I put the lights on then too.


----------



## ajandj (Aug 28, 2011)

Bill, when yoda was little i was giving him about 15 woodies and 15 crickets for brekky


----------



## Grogshla (Aug 28, 2011)

for my dragon i put her basking lamp on in the morning waited a good hour then gave her a feed. I would wait till around 1pm and give her another feed. Then I would feed her a smaller feed around 5pm and leave her lights on for a few hours before switching them off. I usually fed as many crickets and woodies that she would eat in about 5 mins.
Also dust 2 feeds a week with vitamin powder and 5 feeds a week with calcium. I personally fed more like 7 feeds with calcium and 2 with vitamins.


----------



## BillReptiles (Aug 28, 2011)

oh ok guys thanks for the info. i bought calcium powder with d3 ? is that a good one


----------



## leamos (Aug 28, 2011)

Most calcium supps these days have Vit D3 added as I believe it aids in calcium absorption


----------



## BillReptiles (Aug 28, 2011)

so do i still have to get vitamin powder if i got d3 ?


----------



## Lollypop (Aug 28, 2011)

Hey! I've always found mine won't eat much when dusted with the vitamin powder - if you're feeding well on live feeders dusted with the calci powder with d3, + good selection of dark leafy greens, along with heat lights n uvb tube/light, all should be good.
Re work hrs - u can feed morning or night - if u start that early but want to enjoy your beardies of an evening, feed them when u get home but allow an xtra hr or 2 for them to digest before lights out. Simple


----------



## BillReptiles (Aug 28, 2011)

hay thanks for the reply, well i get home about 4 in the arfternoon so i think thats too late :/ but i might set it up the night b4 in a small plastic tub ( like what crickets/woodies come in from petshops) and get my little brother to just put it in b4 he goes to school.


----------



## Lollypop (Aug 28, 2011)

If u get home at 4 it's easy. Run your lights from say 7am-7pm - u get to feed them when u get home, they get to digest it, easy as. Or 8am -8pm. Or 9am-9pm..... A cheap timer from bunnings the go. No more stress.


----------



## BillReptiles (Aug 28, 2011)

ive got a timer,  but i leave for work at 5am and come home at 4pm. and since im getting baby beardies dont they have to be fed more 3 times a day? 
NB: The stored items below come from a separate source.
-- ==== Sys2Proof/Machine/FieldFrames.lean ====
section
/-!
DEFINITION. The meanings of the field-device frames and the intercepted dispatcher orders (spec/08 section 8.1, R144
to R148): one definition for each command, over the shared operations.
-/

namespace Sys2Proof.Machine

/-- SAMPLE_FRAME (R4 to R9, R143 to R150): a frame of KIND SAMPLE with a correct CHECK arrives on FIELD. -/
def execSampleFrame (dest src : LineAddr) (seq : Byte) (payload : List Byte) (s : State) :
    Host.Outcome State Fault Refusal :=
  .next (arriveFrame .field (makeFrame dest src kindSample seq payload) s)

/-- BREAKER_REPORT (R30 to R34, R36, R38, R43): a frame of KIND BREAKER with a correct CHECK arrives on FIELD. -/
def execBreakerReport (dest src : LineAddr) (seq : Byte) (payload : List Byte) (s : State) :
    Host.Outcome State Fault Refusal :=
  .next (arriveFrame .field (makeFrame dest src kindBreaker seq payload) s)

/-- TEST_RESULT_FRAME (R59, R60, R62): a frame of KIND TEST_RESULT with a correct CHECK arrives on FIELD. -/
def execTestResultFrame (dest src : LineAddr) (seq : Byte) (payload : List Byte) (s : State) :
    Host.Outcome State Fault Refusal :=
  .next (arriveFrame .field (makeFrame dest src kindTestResult seq payload) s)

/-- ORDER_INTERCEPT_SECTION (R37, R39, R147): a frame of KIND ORDER with a correct CHECK arrives on UPLINK; one whose
DEST is a configured feeder is intercepted. -/
def execOrderInterceptSection (dest src : LineAddr) (seq : Byte) (payload : List Byte) (s : State) :
    Host.Outcome State Fault Refusal :=
  .next (arriveFrame .uplink (makeFrame dest src kindOrder seq payload) s)

/-- ORDER_INTERCEPT_FROG (R91, R148): a frame of KIND ORDER with a correct CHECK arrives on UPLINK; one whose DEST is
a configured frog controller is intercepted. -/
def execOrderInterceptFrog (dest src : LineAddr) (seq : Byte) (payload : List Byte) (s : State) :
    Host.Outcome State Fault Refusal :=
  .next (arriveFrame .uplink (makeFrame dest src kindOrder seq payload) s)

/-- SKATE_FRAME (R67 to R75): a frame of KIND SKATE with a correct CHECK arrives on FIELD. -/
def execSkateFrame (dest src : LineAddr) (seq : Byte) (payload : List Byte) (s : State) :
    Host.Outcome State Fault Refusal :=
  .next (arriveFrame .field (makeFrame dest src kindSkate seq payload) s)

/-- POSITION_REPORT (R97, R98, R103): a frame of KIND POSITION with a correct CHECK arrives on FIELD. -/
def execPositionReport (dest src : LineAddr) (seq : Byte) (payload : List Byte) (s : State) :
    Host.Outcome State Fault Refusal :=
  .next (arriveFrame .field (makeFrame dest src kindPosition seq payload) s)

/-- VEHICLE_FRAME (R108 to R116): a frame of KIND VEHICLE with a correct CHECK arrives on FIELD. -/
def execVehicleFrame (dest src : LineAddr) (seq : Byte) (payload : List Byte) (s : State) :
    Host.Outcome State Fault Refusal :=
  .next (arriveFrame .field (makeFrame dest src kindVehicle seq payload) s)

/-- ACK_FRAME (R137, R138, R140): a frame of KIND ACK with a correct CHECK arrives on FIELD. -/
def execAckFrame (dest src : LineAddr) (seq : Byte) (payload : List Byte) (s : State) :
    Host.Outcome State Fault Refusal :=
  .next (arriveFrame .field (makeFrame dest src kindAck seq payload) s)

end Sys2Proof.Machine
end

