/-! ## Breakers, results, requests and timers of a section (spec/02, spec/03) -/

/-- A well-formed BREAKER report from a configured feeder (R25, R30 to R34, R36, R38, R43, R56, R57): it is recorded, and the
section goes where the table of spec/02 section 2.3 sends it, with the attempt count, the reasons, the flag and the timer of
the rules; a report that is only recorded changes nothing but the record. A test unit is left as the rules say. A loss of power has the registration waits of the frogs it powered
withdrawn, and a section that becomes powered has the heads of its frogs checked (`checkHeadsOf` is stated in
DispatcherThrow; the order of that check and of a grant in one event is free, log entry 11). A change of state, and every
FAULT, raises SECTION_STATE, then SUPPLY_LOST cleared on leaving LIVE or LOCAL_CLOSE on a local close (R32, R51), then the
notices of a section granted and of the frogs; a report that is only recorded raises none. -/
def Obligations.BreakerReportByState : Prop :=
  ∀ (s : State) (i : SectionIx) (x : Sect) (dest src : LineAddr) (seq code : Byte) (b : BreakerState),
    s.supervising → UnitsOk s → src ≠ 0x0000 → s.sectAt src = some i → s.sect i = some x →
    (code = 0x00 ∧ b = .opened ∨ code = 0x01 ∧ b = .closed ∨ code = 0x02 ∧ b = .fault) →
    ∃ t y, exec (.breakerReport dest src seq [code]) s
        = .next (fileFrame .field (makeFrame dest src 0x12 seq [code]) t) ∧ t.sect i = some y ∧
      y.lastReport = some b ∧ y.state = breakerNext b x ∧
      y.attempts = (if y.state = .live ∧ x.state ≠ .live ∧ x.state ≠ .energizing .closing then 0 else x.attempts) ∧
      y.tripReason = (if x.state = .live ∧ b = .opened then some .external
        else if x.state = .live ∧ b = .fault then some .breakerFault else x.tripReason) ∧
      y.lockReason = (if b = .fault then some .breakerFault
        else if y.state = .lockedOut ∧ x.state ≠ .lockedOut then some .exhausted else x.lockReason) ∧
      y.isolateOnOpen = (if b = .fault ∨ (b = .opened ∧ x.state = .tripping) then false else x.isolateOnOpen) ∧
      y.origin = x.origin ∧ y.params = x.params ∧
      (y.state = x.state → b ≠ .fault → y.timer = x.timer ∧ y.wait = x.wait) ∧
      (y.state ≠ x.state ∨ b = .fault → y.timer = restingTimer s.partTime y.state x.params ∧ y.wait = none) ∧
      y.prot = (if x.state = .live ∧ y.state ≠ .live then
        { x.prot with window := none, lowRun := none, supplyLost := false } else x.prot) ∧
      unitsAfter i .abandoned s t ∧
      -- the other sections, the order list and the notices
      let told := if x.state = .live ∧ y.state ≠ .live ∧ x.prot.supplyLost = true then
          raise (.sectionFlag i .supplyLost false) (stateTold i y s)
        else if b = .closed ∧ x.state ∈ [.isolated, .lockedOut, .deadWait, .energizing .cooling, .energizing .testWait,
            .energizing .testing] then raise (.sectionFlag i .localClose true) (stateTold i y s)
        else stateTold i y s
      let powerCame : Prop := x.state ≠ .live ∧ y.state = .live ∧ x.prot.supplyLost = false
      (y.state = x.state → b ≠ .fault → t.notices = s.notices ∧ t.noticeLost = s.noticeLost) ∧
      (y.state ≠ x.state ∨ b = .fault → ¬ powerCame → toldThen i told s t) ∧
      (¬ powerCame → othersKept i s.orders s t) ∧
      -- the frogs
      (x.state = .live → y.state ≠ .live → x.prot.supplyLost = false → waitsWithdrawn i s t) ∧
      ((x.state = .live ↔ y.state = .live) ∨ x.prot.supplyLost = true → t.frogs = s.frogs) ∧
      (powerCame → ∃ m : State, m.sect i = some y ∧ m.frogs = s.frogs ∧ m.partTime = s.partTime ∧ m.globals = s.globals ∧
        t.frogs = (checkHeadsOf i m).frogs ∧
        -- a grant before the heads, or after them
        ((othersKept i s.orders s m ∧ toldThen i told s m ∧ (∀ j, t.sect j = m.sect j) ∧
            t.orders = (checkHeadsOf i m).orders ∧ t.notices = (checkHeadsOf i m).notices ∧
            t.noticeLost = (checkHeadsOf i m).noticeLost) ∨
          (m.orders = s.orders ∧ m.notices = told.notices ∧ m.noticeLost = told.noticeLost ∧
            othersKept i (checkHeadsOf i m).orders s t ∧ toldThen i (checkHeadsOf i m) s t))) ∧
      t.besideSections = s.besideSections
thanks for the help by the way


----------



## Lollypop (Aug 28, 2011)

Hmmm, yes, if u go by all the research lol.
A really good feed once a day, & hopefully you're getting bubs that are at least 6wks old, + salad available daily..........Well, that should be it really. Honest.


----------



## BillReptiles (Aug 28, 2011)

well i havnt found any yet but ill be sure to get them at 6 weeks  and ill c what i can do thanks heaps for your help


----------